In my opinion this idea seems to be at the very base of feminism, at least as I currently see it. The media and society tells girls to be sexy and alluring but then tells that they should NOT have sex until their married. Women can do what they want, become doctors, lawyers or even the president! (Well, maybe she could become the president. The jury is apparently still out on whether Americans would actually elect a female president). But don't push too far, don't try to actually pursue feminist goals while enjoying the fact that you are allowed to vote, attend universities, and actually be elected to public office.

Also, regardless of how successful women are in their career it is expected that she will not be able to continue full time in her chosen profession if she decides to also become a mother. There is no way a woman could work a 70 hour work week after she's had a child. WHO WILL STAY WITH THE CHILD?? They (usually white, male employers) cry in despair.

They hardly ever ask this question of men that are employed in the same job.

Another of the central tenets of enlightened sexism is a woman's "choice" to be sensual, a sex object.

"Because women are now "equal" and the battle is over and won, we are now free to embrace things we used to see as sexist... Now that women have the same sexual freedom as men, they actually refer to be sex objects because its liberating."

Women are just taking control of the sexuality, right? They finally have the ability to claim their right to sexuality and sexual behaviors. It's their choice!
Choice, I find, is so important in feminism. We talk about a woman's choice in regards to birth control and abortion. But in this case, how can a woman truly "choose" to become a sex object when all of the media and society is telling a girl that is how she must act. Then its not really a choice so much as an obligation if a girl/woman wants to fit into society, her school, her peer group, etc.
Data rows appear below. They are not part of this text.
/-- The payload of the next data record, and the units lost to a full elastic buffer (R306, R307, R311, R313): raw holds one
stream of ADC codes per frond, from ADC sample 24 × first − 95 on; demod the codes of the demodulated samples, of which the payload holds
every one of its interval (08_readout_front_end.md R244); lost names the beats that found the buffer full. The record captures what held at its
first beat throughout (DESIGN CHOICE, log entry 44: R313 gives a record one FRONDS and one TONES). -/
def State.payload (s : State) (c first last : Nat) (raw : List (List (BitVec 12))) (demod : List DemodUnit) (lost : List Nat) :
    List Byte × Nat :=
  let x := s.acq c
  let sel := s.acqSel c first
  let fronds := maskList 32 sel.2.1.toNat
  let all := (List.range (last - first)).map (fun i => first + i)
  let gap := fun (b : Nat) => lost.contains b
  let beats := all.filter (fun b => !gap b)
  match fld sel.1 9 8 with
  | 0 =>
    let one := fun (f i : Nat) => beats.map (fun b =>
      if x.left f b then 0#80
      else s.rawRecord f b (((raw.getD i []).drop (24 * (b - first))).take 192) (((raw.getD i []).drop (24 * (b - first) + 12)).take 192))
    ((fronds.zipIdx).flatMap (fun y => pack80 (one y.1 y.2)), (all.filter gap).length * fronds.length)
  | 1 =>
    let units := s.demodWords c sel demod
    ((fronds.flatMap (fun f => beats.flatMap (units f))).flatMap (fun w => leBytes 8 w.toNat),
      (fronds.flatMap (fun f => (all.filter gap).flatMap (units f))).length)
  | _ =>
    let items := x.items.filter (fun (i : Nat × List (BitVec 64)) => decide (first ≤ i.1) && decide (i.1 < last))
    (items.flatMap (fun i => i.2.flatMap (fun w => leBytes 8 w.toNat)), 0)

/-- Frond f leaves its owner in this beat: the contexts of that owner that capture it are flagged, and hold zeros or nothing of it from
this beat on (R307). -/
def State.acqForeign (s : State) (f : Nat) : State :=
  (List.range 16).foldl (fun a c =>
    let p := pAcq c
    let x := a.acq c
    if (a.acqLive c || x.stopAt.isSome) && bit (a.acqSel c a.beat).2.1 f && a.owner p == a.frondOwner f then
      (a.setAcq c { x with gone := (f, a.beat) :: x.gone }).flag p 4
    else a) s

/-- A GAP mark for units lost (R311). -/
def State.gapMark (s : State) (c first n : Nat) : State :=
  if n = 0 then s else ((s.acqMark c 4 s.beat first n).flag (pAcq c) 2)

/-- The marks that belong before the next data record: in CONT mode those of its interval, in GATED mode those up to its capture's
trigger (R313). -/
def State.markBound (s : State) (c : Nat) : Nat :=
  if s.acqGated c then (match (s.acq c).caps with | e :: _ => e.1 + 1 | [] => s.beat - 25) else s.recEnd c
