-- ==== Sys2Proof/Machine/Sorus.lean ====
section
/-! DEFINITION. Sorus: rules, arming, inputs, resolution and its outputs, the parity engine and the lookup, exchange
with peers, and lockstep (10_sorus_feedback.md R275 to R298, R518). -/
namespace Sys2Proof.Machine

/-- Change the Sorus. -/
def State.mapSorus (s : State) (g : Sorus → Sorus) : State := { s with sorus := g s.sorus }

/-- The decision of rule r of SLOT[n] in flight. -/
def State.flight (s : State) (n r : Nat) : Option Flight := Tab.find? s.sorus.flights (16 * n + r)

/-- Put or end a rule's decision in flight; STATUS.PEND shows it (Table 10.14). -/
def State.setFlight (s : State) (n r : Nat) (x : Option Flight) : State :=
  (s.mapSorus (fun o => { o with flights := match x with
    | some y => Tab.put o.flights (16 * n + r) y
    | none => Tab.del o.flights (16 * n + r) })).wrB (pSlot n) 0x10 (16 + r) x.isSome

/-- The owner of a rule: of its SLOT page. -/
def State.ruleOwner (s : State) (n : Nat) : Nat := s.owner (pSlot n)

/-- A foreign resource of a rule (R279). -/
def State.ruleForeign (s : State) (n : Nat) : State := (s.flag (pSlot n) 5).count (pSlot n) 6 1

/-- Whether a rule writes a local slot, by R278: it is local, and no other rule comes first. -/
def State.ruleWrites (s : State) (n r : Nat) : Bool :=
  s.ruleLocal n r && s.writerOf (s.ruleDF n r) (s.ruleDS n r) == some (n, r)

/-- Parity units of a rule: PBASE alone, or SLEN of them (Table 10.2). -/
def State.ruleUnits (s : State) (n r : Nat) : List Nat :=
  let base := s.rdF (pSlot n) (ruleReg r 1) 21 16
  let len := s.rdF (pSlot n) (ruleReg r 1) 15 12
  if s.ruleKind n r = 1 then [base]
  else (List.range (if len = 0 then 16 else len)).map (fun i => base + i)

/-- Whether a rule's inputs are parity units: kinds 1 and 2, and an exporting EXTERNAL rule (R292). -/
def State.ruleParity (s : State) (n r : Nat) : Bool :=
  s.ruleKind n r == 1 || s.ruleKind n r == 2
    || (s.ruleKind n r == 3 && !s.rdB (pSlot n) (ruleReg r 1) 22 && s.ruleFwd n r)

/-- Whether a parity unit brings its input invalid at arming: disabled, foreign, or above 63 (R282, R289). -/
def State.unitBad (s : State) (n u : Nat) : Bool :=
  decide (63 < u) || !s.rdB (pSlot u) 0x100 31 || s.owner (pSlot u) != s.ruleOwner n

/-- The enabled members of a parity unit: index, frond, tone (R289). -/
def State.unitMembers (s : State) (u : Nat) : List (Nat × Nat × Nat) :=
  (List.range 8).filterMap (fun m =>
    if s.rdB (pSlot u) (0x104 + 4 * m) 31 then
      some (m, s.rdF (pSlot u) (0x104 + 4 * m) 8 4, s.rdF (pSlot u) (0x104 + 4 * m) 3 0)
    else none)

/-- Every enabled member of a parity unit has brought its result. -/
def State.unitIn (s : State) (u : Nat) (x : Flight) : Bool := (s.unitMembers u).all (fun m => x.got.any (fun g => g.1 == 8 * u + m.1))

/-- Whether every input of a rule has arrived. -/
def State.allArrived (s : State) (n r : Nat) (x : Flight) : Bool :=
  if s.ruleKind n r = 0 then !x.got.isEmpty
  else if s.ruleParity n r then (s.ruleUnits n r).all (fun u => x.bad.contains u || s.unitIn u x)
  else false

/-- Every input that has arrived is valid (R282). -/
def Flight.valid (x : Flight) : Bool := x.bad.isEmpty && x.got.all (fun g => g.2.2)

/-- The inputs a result of frond f on a tone can be for a rule, numbered as in `Flight.got` (R281). -/
def State.inputKeys (s : State) (n r f tone : Nat) : List Nat :=
  if s.ruleKind n r = 0 then (if s.ruleSF n r = f ∧ s.ruleST n r = tone then [0] else [])
  else if s.ruleParity n r then
    (s.ruleUnits n r).flatMap (fun u => if 63 < u then [] else
      ((s.unitMembers u).filter (fun m => m.2.1 == f && m.2.2 == tone)).map (fun m => 8 * u + m.1))
  else []

/-- Whether a decision armed at issue beat i takes the result of a window of issue beat w (R281): a DIRECT rule that of its own window,
any other that of the first window at or after i. -/
def State.fitsWindow (s : State) (n r i w : Nat) : Bool := if s.ruleKind n r = 0 then i == w else decide (i ≤ w)

/-- The inputs of a decision that have not arrived; the pulses of an EVENT rule's channel (R281). -/
def State.missKeys (s : State) (n r : Nat) (x : Flight) : List Nat :=
  if s.ruleKind n r = 0 then (if x.got.isEmpty then [0] else [])
  else if s.ruleKind n r = 4 then [0]
  else if s.ruleParity n r then
    (s.ruleUnits n r).flatMap (fun u => if 63 < u || x.bad.contains u then [] else
      ((s.unitMembers u).map (fun m => 8 * u + m.1)).filter (fun k => !x.got.any (fun g => g.1 == k)))
  else []

/-- A decision has resolved: what it still lacks arrives late (R281). Earlier decisions are remembered while a result of a window before
the next arming can still come. -/
def State.noteLate (s : State) (n r : Nat) (x : Flight) : State :=
  let old := (Tab.get [] s.sorus.late (16 * n + r)).filter (fun (e : Nat × List Nat) => !e.2.isEmpty && decide (s.beat < e.1 + 16640))
  s.mapSorus (fun o => { o with late := Tab.set [] o.late (16 * n + r) ((x.issue, s.missKeys n r x) :: old) })

/-- Inputs that arrive after their decision has resolved are counted, but for those another decision takes (R281). -/
def State.lateInput (s : State) (n r w : Nat) (keys taken : List Nat) : State :=
  let l := Tab.get [] s.sorus.late (16 * n + r)
  let hit := keys.filter (fun k => !taken.contains k && l.any (fun e => s.fitsWindow n r e.1 w && e.2.contains k))
  let rest := l.map (fun e => if s.fitsWindow n r e.1 w then (e.1, e.2.filter (fun k => !keys.contains k)) else e)
  let s1 := s.mapSorus (fun o => { o with late := Tab.set [] o.late (16 * n + r) rest })
  if hit.isEmpty then s1 else s1.count (pSlot n) 8 hit.length

/-- The parity of unit u in a flight (R289). -/
def State.unitParity (s : State) (u : Nat) (x : Flight) : Bool :=
  (s.unitMembers u).foldl (fun a m =>
    a != ((x.got.find? (fun g => g.1 == 8 * u + m.1)).map (fun g => g.2.1 % 2 == 1)).getD false) (s.rdB (pSlot u) 0x100 30)

/-- The syndrome of a rule: bit i from unit PBASE + i. -/
def State.syndrome (s : State) (n r : Nat) (x : Flight) : Nat :=
  (s.ruleUnits n r).foldr (fun u a => (if s.unitParity u x then 1 else 0) + 2 * a) 0

/-- The lookup index of a rule (Table 10.2). -/
def State.lutIndex (s : State) (n r : Nat) (x : Flight) : Nat :=
  (s.rdF (pSlot n) (ruleReg r 2) 31 16 + s.syndrome n r x) % 65536

/-- PAR_LAST of the units a rule has evaluated (Table 10.15): those whose members have all brought their results; a unit that is disabled or
foreign is not evaluated. -/
def State.parLast (s : State) (n r : Nat) (x : Flight) : State :=
  if s.ruleParity n r then
    (s.ruleUnits n r).foldl (fun a u =>
      if decide (63 < u) || x.bad.contains u || !a.unitIn u x then a
      else a.wr (pSlot u) 0x124 (BitVec.ofNat 32
        ((if (x.got.filter (fun g => g.1 / 8 == u)).all (fun g => g.2.2) then 2 else 0)
          + (if a.unitParity u x then 1 else 0)))) s
  else s

/-- Row 3 or 4 of Table 10.3 for a rule whose inputs have all arrived: quality, value, word, and whether the lookup
entry is foreign. -/
def State.verdict (s : State) (n r : Nat) (x : Flight) : Nat × Nat × Nat × Bool :=
  let ok := x.valid
  let idx := s.lutIndex n r x
  let lutForeign := s.ruleKind n r == 2 && s.rdF pSorus (0x104 + 4 * (idx / 4096)) 4 0 != s.ruleOwner n
  if !ok || lutForeign || x.taint then (3, 0, 0, lutForeign)
  else match s.ruleKind n r with
    | 0 =>
      let st := (x.got.head?.map (fun g => g.2.1)).getD 0
      (0, s.rdF (pSlot n) (ruleReg r 1) (2 * st + 1) (2 * st), 0, false)
    | 1 => (0, if s.unitParity (s.rdF (pSlot n) (ruleReg r 1) 21 16) x then 1 else 0, 0, false)
    | 2 =>
      let w := (Tab.get 0 s.sorus.lut idx).toNat
      (0, if w = 0 then 0 else 1, w, false)
    | _ => (3, 0, 0, false)

/-- The frame bits of a set of local qubits: two for each (Table 10.13). -/
def frameBits (m : Nat) : Word := BitVec.ofNat 32 ((List.range 16).foldl (fun a q => if tst m q then a + 3 * 4 ^ q else a) 0)

/-- XOR a correction word into a frond's frames, but for the qubits of a set (R295, Table 5.6). -/
def State.xorFrames (s : State) (f word skip : Nat) : State :=
  s.wr pSorus (0x200 + 4 * f) (s.rd pSorus (0x200 + 4 * f) ^^^ (BitVec.ofNat 32 word &&& ~~~(frameBits skip)))

/-- Qubits whose frames were cleared in the current beat: a rule update of the beat applies before the clear (R296). -/
def State.clearedNow (s : State) (f : Nat) : Nat := if (s.crz f).frClr.1 = s.beat then (s.crz f).frClr.2 else 0

/-- Clear the frames of a set of local qubits (R296). -/
def State.clearFrames (s : State) (f m : Nat) : State :=
  (s.wr pSorus (0x200 + 4 * f) (s.rd pSorus (0x200 + 4 * f) &&& ~~~(frameBits m))).setCrz f
    { s.crz f with frClr := (s.beat, s.clearedNow f ||| m) }

/-- An own-source decision that was posted is over for the posting-time view, which is that of the shot begun last (R286): it resolved
with a quality, value and read value; or it never will, and the view is what it was without it. -/
def State.postDone (s : State) (f k : Nat) (shot : Option Nat) (out : Option (Nat × Nat × Nat)) : State :=
  let x := s.slot f k
  if s.slotOwnSource f k ∧ x.due ≠ 0 ∧ shot.any (fun u => u + 1 == (s.crz f).nextUid) then
    let y := match out with
      | some o => { x with pqual := o.1, pval := o.2.1, pread := o.2.2, pdone := true }
      | none => x
    s.setSlot f k { y with due := x.due - 1, post := if x.due = 1 then (if y.pdone then 2 else 0) else x.post }
  else s

/-- Whether the shot a decision was armed in still lasts at a frond's port (R285). -/
def State.shotLasts (s : State) (f : Nat) (shot : Option Nat) : Bool := decide (shot = (s.issueShot f).map (·.uid))
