-- ==== Sys2Proof/Machine/Core.lean ====
section
/-! DEFINITION. Core: the machine, as the host's interface asks for it. -/

/-- The block. -/
def Sys2Proof.core : Host.Core := { State := Sys2Proof.Machine.State, Fault := Sys2Proof.Machine.Fault, Refusal := Sys2Proof.Machine.Refusal, step := Sys2Proof.Machine.step, reset := Sys2Proof.Machine.State.reset }
end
A pretty amazing statistic from the book,
"A 2009 poll revealed that 60 percent of men and 50 percent of women 'are convinced that here are no longer any barriers to women's advancement in the workplace."

Pretty shocking stuff, huh? What about the absolute, hard fact that women make only 77 cents to a man's dollar for the same job? Thats not a barrier??

Also very important to this idea of no barriers in the workplace lets look at the top jobs for women in 1999:
"In order, secretaries, retail and personal sales workers (including cashiers), managers and administrators, elementary school teachers and registered nurses."
Now, 8 years later the top jobs for women in 2007 were, in order:
"Secretaries, registered nurses, elementary and middle school teachers, cashiers and retail salespersons."
Wow... Look how much has changed!! Now let's examine how many women are portrayed as doctors, lawyers, CEO's and even the President of the United States on TV and in movies. Tons!

Watching TV and movies you would think, well women have definitely made it! In the book Douglas mentions the no-nonsense Dr. Bailey from Grey's Anatomy, all of the attorneys and A.D.A's on Law and Order and Dr. Cuddy (House's boss). If TV is portraying this many women in high powered jobs, surely it must be true right?!

Not so much. But it does lull the public into believing that women have indeed "made it" and are making tons of money in the top jobs around the US.

See, there's no work for feminism to do anymore! Or so they (the media, society, the government to some degree) would have you believe.

I guess my take away from this book was question everything! Pop culture, the media, TV, movies, its all great entertainment. But what are you really watching/reading? How are women portrayed? And is it an accurate portrayal? Don't be a mindless media consuming zombie. Think about what you're seeing and question it. Talk about it with others. Think for yourself!